Problem details -> If a line in the data has the string "blank", please show it.

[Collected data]
-- ==== Sys2Proof/Tests/Slice0.lean ====
section
/-! SUPPORT. Tests with expected values from 95_test_vectors.md and the examples of the command rules, or worked by
hand from the rules; then, for each statement with hypotheses, a witness that meets them. -/

namespace Sys2Proof.Tests

open Sys2Proof.Machine

/-! ### Well-formedness: the ill-formed terms are refused -/

theorem test_wellFormed_refuses_rot2 : (Instr.blit false false 2).wellFormed = false := by decide
theorem test_wellFormed_refuses_rot3 : (Instr.blit true true 3).wellFormed = false := by decide
theorem test_wellFormed_admits_rot1 : (Instr.blit false false 1).wellFormed = true := by decide

/-! ### Decoding: words written out from the encoding column of R86 -/

theorem test_decode_nop : decode 0b00000000000000000000000000000000#32 = .ok .nop := by decide
theorem test_decode_surfAlloc : decode 0b00000000000000000000000000000001#32 = .ok .surfAlloc := by decide
theorem test_decode_surfSeal : decode 0b00000000000000000000000000000010#32 = .ok .surfSeal := by decide
theorem test_decode_palUnpack : decode 0b00000000000000000000000000001000#32 = .ok .palUnpack := by decide
theorem test_decode_ctLoad : decode 0b00000000000000000000000000001001#32 = .ok .ctLoad := by decide
theorem test_decode_remap : decode 0b00000000000000000000000000010000#32 = .ok .remap := by decide
theorem test_decode_fillRect : decode 0b00000000000000000000000000100000#32 = .ok .fillRect := by decide
theorem test_decode_fillCircle : decode 0b00000000000000000000000000100001#32 = .ok .fillCircle := by decide
theorem test_decode_fillEllipse : decode 0b00000000000000000000000000100010#32 = .ok .fillEllipse := by decide
theorem test_decode_fillRing : decode 0b00000000000000000000000000100011#32 = .ok .fillRing := by decide
theorem test_decode_drawLine : decode 0b00000000000000000000000000100100#32 = .ok .drawLine := by decide
theorem test_decode_blit : decode 0b00000000000000000000000000110000#32 = .ok (.blit false false 0) := by decide
theorem test_decode_blit_h : decode 0b00000000000000000000000100110000#32 = .ok (.blit true false 0) := by decide
theorem test_decode_blit_v_r270 : decode 0b00000000000000000000011000110000#32 = .ok (.blit false true 1) := by decide
theorem test_decode_crop : decode 0b00000000000000000000000000110001#32 = .ok .crop := by decide

/-- The rejections by name (R89; TV-CTL-24, TV-BL-9). -/
theorem test_decode_rejects :
    decode 0x00000003 = .error .unassignedOpcode ∧ decode 0x00000025 = .error .unassignedOpcode ∧
      decode 0x000000FF = .error .unassignedOpcode ∧ decode 0x00001000 = .error .reservedBits ∧
      decode 0x00001030 = .error .reservedBits ∧ decode 0x00000100 = .error .modifierBits ∧
      decode 0x00000120 = .error .modifierBits ∧ decode 0x00000830 = .error .reservedRotation ∧
      decode 0x00000C30 = .error .reservedRotation := by decide

theorem test_decodeTableWord : decodeTableWord 32 0x430 = some (.blit false false 1) := by decide
theorem test_decodeTableWord_rejects : decodeTableWord 32 0x830 = none := by decide

/-! ### Small states -/

/-- The state after a command; the reset state where it stops. -/
def after : Result → State
  | .next t => t
  | .fault _ => State.reset
  | .refused _ => State.reset

/-- Latched operands. -/
def withArgs (s : State) (l : List (Fin 8 × Word)) : State :=
  { s with latch := { s.latch with arg := l.foldl (fun v p => v.set p.1.val p.2 p.1.isLt) s.latch.arg } }

/-- Latched text. -/
def withText (s : State) (c : List Byte) : State :=
  { s with latch := { s.latch with text := Vector.ofFn fun k => c.getD k.val 0 } }

/-- The state after reset, with a pixel memory of `n` words. -/
def blank (n : Fin (2 ^ 20 + 1)) : State := { State.reset with params := { Params.standard with pixWords := n } }

/-- Its handle 0 a cleared `w` by `h` surface. -/
def surface (n : Fin (2 ^ 20 + 1)) (w h : Int) : State :=
  match (blank n).alloc 0 w h with
  | .ok t => t
  | .error _ => blank n

/-- The 3 by 2 picture `A B C` / `D E F` of TV-BL, with A..F = 10..15, in a memory of `n` words. -/
def pic (n : Fin (2 ^ 20 + 1)) : State :=
  (surface n 3 2).setPixels 0 [(0, 0, 10), (1, 0, 11), (2, 0, 12), (0, 1, 13), (1, 1, 14), (2, 1, 15)]

/-- The pixels of a surface, row by row. -/
def grid (s : State) (h : Handle) : List Word := (points (s.width h) (s.height h)).map fun p => s.px h p.1 p.2

/-- STATUS after a command. -/
def statusOf (r : Result) : Word := (after r).status.toWord

/-- A command waits for the engine's turn. -/
def running (s : State) : State := { s with status := { s.status with busy := true } }

/-- The state after a fatal error. -/
def locked : State := { State.reset with status := { State.reset.status with fatal := true, err := .palFormat } }

/-! ### One step of each command -/

/-- R100's example; TV-CTL-2. -/
theorem test_nop : statusOf (step (State.reset.withFetchWord 32 0)) = 0x00000002 := by decide +kernel
/-- TV-CTL-25. -/
theorem test_nop_locked : statusOf (exec .nop locked) = 0x00000906 := by decide +kernel

/-- TV-CTL-18. -/
theorem test_surfAlloc_dim : statusOf (exec .surfAlloc (withArgs State.reset [(0, 3), (1, 4096), (2, 0)])) = 0x00000602 := by
  decide +kernel
/-- P2, line 5, from reset: DESCWIN1[2] and ALLOC_PTR. -/
theorem test_surfAlloc :
    let t := after (exec .surfAlloc (withArgs State.reset [(0, 2), (1, 2), (2, 3)]))
    (t.desc 2).word1 = 0x80030002 ∧ t.allocPtr = 6 ∧ grid t 2 = [0, 0, 0, 0, 0, 0] := by decide +kernel

/-- TV-CTL-16. -/
theorem test_surfSeal_sentinel : statusOf (exec .surfSeal (withArgs State.reset [(0, 7)])) = 0x00000012 := by decide +kernel
/-- TV-CTL-14, on a 3 by 2 surface. -/
theorem test_surfSeal : ((after (exec .surfSeal (surface 12 3 2))).desc 0).word1 = 0xC0020003 := by decide +kernel

/-- TV-PAL-9. -/
theorem test_palUnpack :
    let t := after (exec .palUnpack
      (withText (withArgs State.reset [(0, 6)]) [0x36, 0x64, 0x62, 0x36, 0x30, 0x30, 0x7A, 0x7A]))
    t.effPal 0 = 0x6DB600FF ∧ t.palCount = 1 := by decide +kernel
/-- TV-PAL-6. -/
theorem test_palUnpack_malformed :
    statusOf (exec .palUnpack (withText (withArgs State.reset [(0, 6)]) [0x36, 0x64, 0x62, 0x36, 0x30, 0x67])) =
      0x00000106 := by decide +kernel

/-- TV-CT-6. -/
theorem test_ctLoad :
    (after (exec .ctLoad (withText (withArgs State.reset [(0, 0x300)]) [0x31, 0x5A, 0x39]))).slot 0 = 0x80302401 := by
  decide +kernel
/-- TV-CT-14. -/
theorem test_ctLoad_long :
    (after (exec .ctLoad (withText (withArgs State.reset [(0, 0x1203)]) [0x30, 0x31, 0x32, 0x33]))).slot 3 =
      0x81218820 := by decide +kernel

/-- TV-RM-9, on a 3 by 2 surface: no tile, an exact copy. -/
theorem test_remap_copy :
    grid (after (exec .remap (withArgs (pic 12) [(0, 0x0001), (1, 0x100)]))) 1 = [10, 11, 12, 13, 14, 15] := by
  decide +kernel
/-- P4's h1, pixel by pixel: (0,0), (1,0), (8,0), (9,0), (10,0), (16,0). -/
theorem test_remapPixel :
    let s : State := withArgs { ((State.reset.appendPal 0x102030FF).appendPal 0x405060FF).setSlot 0 0x80200020 with
      params := Params.standard } [(1, 0x200)]
    let t := s.setSlot 1 0x80302401
    [t.remapPixel 17 8 0 0 0x55000000, t.remapPixel 17 8 1 0 0x54000000, t.remapPixel 17 8 8 0 0xAA000000,
      t.remapPixel 17 8 9 0 0xFF000000, t.remapPixel 17 8 10 0 0, t.remapPixel 17 8 16 0 0x12345678] =
    [0x405060FF, 0x102030FF, 0xFFFFFFFF, 0x102030FF, 0x405060FF, 0x12345678] := by decide +kernel

/-- TV-FR-5 and TV-FR-6, on a 4 by 1 surface. -/
theorem test_fillRect :
    grid (after (exec .fillRect (withArgs (surface 12 4 1)
      [(1, 0x8000), (3, 0x18000), (4, 0x10000), (5, 7)]))) 0 = [7, 0, 0, 0] ∧
    grid (after (exec .fillRect (withArgs (surface 12 4 1)
      [(1, 0xFFFF8000), (3, 0x20000), (4, 0x10000), (5, 7)]))) 0 = [7, 0, 0, 0] := by decide +kernel
/-- TV-FR-7. -/
theorem test_fillRect_sealed : statusOf (exec .fillRect ((surface 12 3 2).seal 0)) = 0x00000702 := by decide +kernel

Response area ->
def blank (n : Fin (2 ^ 20 + 1)) : State := { State.reset with params := { Params.standard with pixWords := n } }
  match (blank n).alloc 0 w h with
  | .error _ => blank n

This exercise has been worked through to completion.